**TASK TO CARRY OUT:** The expected response consists solely of the lines from the line with "false → (s.core n).seq.flow = [] →" through the last line of the material below, copied exactly.
*** Begin section ***
/-! ## Events of running cores -/

/-- Guards (R161, R162, R164, R237). A resolved guard whose comparison holds, no enclosing guard being unresolved, commits: it leaves the
flow with the mark of its region's end, illegal instructions that this makes committed are skipped in issue order, and what stood
behind it may run. One whose comparison fails squashes: what was issued after it is discarded, a bank that a discarded seat wrote is
empty, the squashes wait to be counted until no guard before them is unresolved, and issue goes on after its region with the loops and
shape registers of the guard. -/
def Obligations.GuardOutcomes : Prop :=
  ∀ (s : State) (n g k v : Nat) (b a : List Flow) (m : GuardMark), s.on = true → n < 32 → s.runningSuite n = some k →
    splitGuard (s.core n).seq.flow g [] = some (b, m, a) → m.reg = .known v →
    (guardHolds m.cmp v m.imm = true → enclosed b = false →
      exec (.guardCommit n g) s = .next (s.sameInputs
        (let t := s.setSeq n (fun q => { q with flow := b ++ a.filter (fun f => f != .endRegion m.no) })
         (if (guardsIn b).isEmpty then t.examine k n (freed a) else t).settle k n)) ∧
      exec (.guardSquash n g) s = .next s) ∧
    (guardHolds m.cmp v m.imm = false →
      exec (.guardSquash n g) s = .next (s.sameInputs ((((s.squashSeats n b a).setCore n (fun c =>
        { c.dropSpec m.no with
          seq := { c.seq with flow := b ++ [.squashed (squashCount m.no a)], pc := m.pc + 1, frames := m.frames, sh := m.sh,
                              opens := m.opens, hold := none, skipping := some 1 } })).setSeq n Seq.passOver).settle k n)) ∧
      exec (.guardCommit n g) s = .next s)

/-- The stall watchdog (R238 to R240): a running suite whose kernel is not complete and whose stall limit has passed since its last
handshake halts with cause 2 and is in state 5; before that, in another state, or with its kernel complete, nothing happens. -/
def Claims.StallWatchdog : Prop :=
  ∀ (s : State) (k : Nat), k < 32 →
    (s.on = true → (s.suite k).st = 4 → s.kernelOver k = false → (s.suite k).stallFrom + (s.suite k).stall * 1000 ≤ s.now → k < s.suites.length →
      ∃ t : State, exec (.stallWatchdogExpiry k) s = .next (s.sameInputs t) ∧ t = s.stallHalt k ∧ (t.suite k).st = 5 ∧
        (t.suite k).cause = 2 ∧ (t.suite k).haltTime = s.now ∧ (∀ j, j ≠ k → t.suite j = s.suite j)) ∧
    ((s.suite k).st ≠ 4 ∨ s.kernelOver k = true ∨ s.now < (s.suite k).stallFrom + (s.suite k).stall * 1000 → exec (.stallWatchdogExpiry k) s = .next s)

/-- When a wait is satisfied (R121, R155): a value that has reached or passed the target in serial-number arithmetic satisfies it; the
core goes on past the instruction at which issue held, with a handshake when no guard is unresolved (R165), and one that is not
reached leaves the core as it was. A satisfied guard of a walk lets the walk go on. -/
def Claims.WaitSatisfied : Prop :=
  (∀ f v : Nat, f < 0x100000000 → v < 0x100000000 → (flagMet f v = true ↔ ((f : Int) - v) % 0x100000000 < 0x80000000)) ∧
  (∀ (s : State) (n k no idx v : Nat) (f : FlagName), s.on = true → n < 32 → s.runningSuite n = some k → (s.suite k).st = 4 →
    (s.core n).seq.hold = some (no, idx, f, v) → flagMet (s.flagValue f) v = true → (s.core n).seq.flow = [] →
    exec (.waitSatisfied n) s = .next (s.sameInputs
      ((s.setSeq n (fun q => { (q.goto (q.pc + 1)) with hold := none })).handshake k))) ∧
  (∀ (s : State) (n k no idx v : Nat) (f : FlagName), s.on = true → n < 32 → s.runningSuite n = some k →
    (s.core n).seq.hold = some (no, idx, f, v) → flagMet (s.flagValue f) v = false → (s.core n).seq.flow = [] →
    exec (.waitSatisfied n) s = .next s) ∧
  (∀ (s : State) (n e k : Nat), s.on = true → n < 32 → e < 4 → s.runningSuite n = some k →
    exec (.walkGuardSatisfied n e) s = .next (s.sameInputs (s.settle k n))) ∧
  (∀ (s : State) (n k : Nat), s.on = true → n < 32 → s.runningSuite n = some k →
    exec (.waitSatisfied n) s = .next (s.sameInputs (s.settle k n)))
*** End section ***
**ANSWER TO THIS TASK:**
    (s.core n).seq.hold = some (no, idx, f, v) → flagMet (s.flagValue f) v = false → (s.core n).seq.flow = [] →
    exec (.waitSatisfied n) s = .next s) ∧
  (∀ (s : State) (n e k : Nat), s.on = true → n < 32 → e < 4 → s.runningSuite n = some k →
    exec (.walkGuardSatisfied n e) s = .next (s.sameInputs (s.settle k n))) ∧
  (∀ (s : State) (n k : Nat), s.on = true → n < 32 → s.runningSuite n = some k →
    exec (.waitSatisfied n) s = .next (s.sameInputs (s.settle k n)))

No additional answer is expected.